Malcolm named US foreign policy for what it was: violent, racist, and imperialist. He opposed the US government not only for how it treated black Americans, but for how it destabilized and dominated other nations. He denounced the CIA’s involvement in assassinations and coups in Africa and Latin America. He exposed US support for apartheid South Africa. And he called out the hypocrisy of a nation that claimed to defend freedom abroad while denying it at home.
Today his critique remains devastatingly accurate.
Malcolm’s warnings echoed America’s ongoing support for Israeli bombardments of Gaza — where entire families are buried under rubble with US weapons. The dehumanization of Palestinians, portrayed as terrorists rather than a people under siege, mirrors the same propaganda Malcolm denounced when black Americans were criminalized for resisting systemic violence. Just as Malcolm exposed the double standards of US policy — human rights for some, occupation for others — today’s mass atrocities in Gaza underscore the same imperial logic he spent his life fighting against.
We see it in the military occupation and destabilization of Haiti, where US-backed governments have left the country in chaos. And we see it in the nearly $1 trillion defense budget that fuels drone wars, coups, and hundreds of military bases around the world, even as poor communities in the United States are starved of basic services and a significant portion of Americans live paycheck to paycheck.
Domestically, Malcolm X’s analysis of systemic racism has never been more relevant. He described the police in black communities as an occupying army — language still echoed by activists in the wake of police killings from Ferguson to Minneapolis. Malcolm also understood mass incarceration before it had a name, warning that systems of punishment were designed to control and contain black people, not rehabilitate or protect. “This is what they mean when they say ‘law and order,’” he declared. “They mean they want to keep you and me under control.”

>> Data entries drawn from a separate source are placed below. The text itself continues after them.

-- ==== Sys2Proof/Machine/State.lean ====
section
/-! DEFINITION. The state of the block as plain data, its faults and refusals, and the state right after reset.
Times are absolute and in fine steps (1/16 tick, R10) on the scale of `State.now` unless a field says otherwise. -/

namespace Sys2Proof.Machine

/-- Why the machine stops. No rule of the manual stops the block: every command ends in a next state, so there is no reason. -/
inductive Fault where
  deriving DecidableEq, Repr

/-- Why a command has no meaning. -/
inductive Refusal where
  /-- Raised by an arm of `exec` that has no meaning yet; no arm is left so. Safe: nothing is claimed of it. -/
  | notModelled (mnemonic : String)
  deriving DecidableEq, Repr

/-- A sparse store: strictly rising keys, and no entry equal to what an unlisted key reads as. -/
abbrev Store (w : Nat) := List (Nat × BitVec w)

/-- What the device as a whole is doing. -/
inductive Phase where
  /-- In reset, or boot steps 1 to 6 not complete (R29, R30). -/
  | inReset
  /-- Boot complete: STANDBY, READY or RUN (R357). -/
  | up
  /-- SAFE-IDLE (R360, R478). -/
  | safeIdle
  /-- KEEPALIVE: only the keep-alive domain is powered (R359). -/
  | keepAlive
  /-- Brumation: the keep-alive domain has lost power on purpose (R580). -/
  | brumation
  /-- The keep-alive domain has no supply at all (R557). -/
  | unpowered
  deriving DecidableEq, Repr

/-- The device power states that a command can leave or reach with CORE powered (R357, R368). -/
inductive Power where
  | standby | ready | run | keepalive
  deriving DecidableEq, Repr

/-- Rail states (R235). -/
inductive RailState where
  | off | prepare | softstart | regulate | slew | stopping | safe | hiccup
  deriving DecidableEq, Repr

/-- Actual tile states (R290, R314). -/
inductive TileAct where
  | cold | ready | active | dropped | excluded
  deriving DecidableEq, Repr

/-- What a tile becomes when its fade-out ends (R189, R293, R325). -/
inductive FadeGoal where
  | ready | hostOut | thermalOut
  deriving DecidableEq, Repr

/-- A Moult fade with its factor f, 0 to 8 (R190). -/
inductive Fade where
  | none
  | fadeIn (f : Nat)
  | fadeOut (f : Nat) (goal : FadeGoal)
  deriving DecidableEq, Repr

/-- A PRD and PRD_FRAC shadow that waits for a valley (R54), with the time its write completed. -/
structure PrdPend where
  /-- New PRD, ticks (R54). -/
  prd : Nat
  /-- New PRD_FRAC, sixteenths of a tick (R54). -/
  frac : Nat
  /-- When the write completed (R54). -/
  writtenAt : Int
  deriving DecidableEq, Repr

/-- A write of the duty shadow that completes at a later time (R17, R52). -/
structure DutyWrite where
  /-- CMP (R52). -/
  cmp : Nat
  /-- FINE (R52). -/
  fine : Nat
  /-- When the write completes (R52). -/
  writtenAt : Int
  /-- The rail's duty that it converts (R115). -/
  d : Int
  deriving DecidableEq, Repr

/-- One carrier's part in a glide (R150): start phase, move and steps taken. -/
structure CarrierGlide where
  /-- Phase at the start of the glide (R150). -/
  p0 : Int
  /-- The whole move (R150). -/
  move : Int
  /-- Steps taken (R150). -/
  steps : Nat
  deriving DecidableEq, Repr

/-- A carrier: a tile's own (R41) or a rail's reference carrier (R105). -/
structure Carrier where
  /-- The carrier runs (R56, R105). -/
  running : Bool := false
  /-- The latest reload point was a peak (R41; CARRIER.SLOPE, R73). -/
  atPeak : Bool := false
  /-- Time of the latest reload point. -/
  time : Int := 0
  /-- Active PRD, ticks (R41, R67). -/
  prd : Nat := 0
  /-- Active PRD_FRAC, sixteenths of a tick (R42, R67). -/
  frac : Nat := 0
  /-- Pending PRD change (R54; RELOAD_STAT.PRD_PEND, R70). -/
  pend : Option PrdPend := none
  /-- A PRD write that completes later, or that a valley has found late (R54). -/
  coming : Option PrdPend := none
  /-- The 4-bit accumulator of R42. -/
  acc : Nat := 0
  /-- Hold ticks due at the present or next peak (R42; CARRIER.HOLD, R73). -/
  holdTicks : Nat := 0
  /-- The whole hold at the present or next peak, fine steps: hold ticks, glide step and correction (R50). -/
  hold : Int := 0
  /-- One-time correction due at the next peak (R146). -/
  corr : Int := 0
  /-- Phase after the origin, 1/65,536 period (R145; PHASE.PHASE, R172). -/
  phase : Nat := 0
  /-- Part in the present glide (R150; PHASE.GLIDING, R172). -/
  glide : Option CarrierGlide := none
  /-- A glide step has been settled for the next peak (R153). -/
  stepDue : Bool := false
  /-- The next peak falls no later than the start of the glide and takes no step of it (R150). -/
  skipStep : Bool := false
  /-- Target phase of an incoming tile, taken in one forward step at its next peak (R155). -/
  jump : Option Nat := none
  deriving DecidableEq, Repr

/-- Compare values of a tile: active and shadow (R52, R68, R69). -/
structure Duty where
  /-- DUTY.CMP (R68). -/
  cmp : Nat := 0
  /-- DUTY.FINE (R68). -/
  fine : Nat := 0
  /-- DUTY_SHD.CMP (R69). -/
  shdCmp : Nat := 0
  /-- DUTY_SHD.FINE (R69). -/
  shdFine : Nat := 0
  /-- DUTY_SHD.PEND (R69). -/
  shdPend : Bool := false
  /-- Time the shadow write completed (R52). -/
  shdAt : Int := 0
  /-- The rail's duty that the shadow converts (R115). -/
  shdD : Int := 0
  /-- The loop engine's write under way: it completes 8 ticks before the reload point it is aimed at (R17, R52). -/
  coming : Option DutyWrite := none
  deriving DecidableEq, Repr

/-- The course of one output: instants from which it has a level, latest first, settled ones to come among them; low before all. -/
abbrev Wave := List (Int × Bool)

/-- The two outputs of a tile: what they have done and what is settled for them (R50). -/
structure Edges where
  /-- The high output (R50). -/
  hi : Wave := []
  /-- The low output (R50). -/
  lo : Wave := []
  /-- `low_on_at` of R50: the settled turn-on, whether or not diode emulation suppresses it (R242). -/
  lowOnAt : Option Int := none
  /-- `plan == PULSE` of R50. -/
  plan : Bool := false
  /-- The high pulse settled for the present period: rising edge, then falling edge (R84, R286). -/
  settledRise : Option Int := none
  settledFall : Option Int := none
  /-- A settled falling edge was forced by a trip or the high side was forced on (R85). -/
  forced : Bool := false
  deriving DecidableEq, Repr
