/-- TILE_CURRENT_SAMPLE: a conversion completes and is corrected, and OCT judges it. -/
def tileCurrentSample (t : TileId) (which : SampleKind) (r : BitVec 12) (s : State) : State :=
  let ti := s.tile t
  match ti.rail with
  | none => s
  | some k =>
    if (ti.act == .active || ti.act == .ready) && ti.car.running then
      match sampleAt s k ti which with
      | none => s
      | some x =>
        let s := s.advance x
        let ic := icOf s t r.toNat
        let s := s.modTile t fun ti =>
          let sen := { ti.sen with ic := ic, icAt := x, icPrev := ti.sen.ic, icPrevAt := ti.sen.icAt, raws := pushKeep 4 r.toNat ti.sen.raws }
          let sen := match which with
            | .valley => { sen with iv := some ic }
            | .peak => { sen with ip := some ic }
            | .rising => { sen with riseSample := some ic }
            | .falling => { sen with fallSample := some ic }
          ({ ti with sen := sen }).rejudgeDe s.now
        judgeOct t ic s
    else if stoppedNow s ti then judgeOct t (icOf s t r.toNat) s
    else s

/-! ### The rows -/

def execCarrierPeak (t : TileId) (s : State) : Host.Outcome State Fault Refusal := .next (carrierPeak t s)
def execCarrierValley (t : TileId) (s : State) : Host.Outcome State Fault Refusal := .next (carrierValley t s)
def execTripRecognised (t : TileId) (tick : Nat) (s : State) : Host.Outcome State Fault Refusal := .next (tripRecognised t tick s)
def execLowSideForceEnd (t : TileId) (tick : Nat) (s : State) : Host.Outcome State Fault Refusal := .next (lowSideForceEnd t tick s)
def execDeLowSideOff (t : TileId) (tick : Nat) (s : State) : Host.Outcome State Fault Refusal := .next (deLowSideOff t tick s)
def execTileCurrentSample (t : TileId) (which : SampleKind) (r : BitVec 12) (s : State) : Host.Outcome State Fault Refusal :=
  .next (tileCurrentSample t which r s)

end Sys2Proof.Machine
end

The moment Malcolm returned to the states after he completed his Hajj pilgrimage to Mecca, and met with leaders and intellectuals during his travels through the Middle East and Africa, he held a press conference at JFK airport. There he spoke about the transformation in his thinking and introduced the idea of approaching the African American struggle as a human rights issue, declaring he would work to bring charges against the United States for its treatment of black people.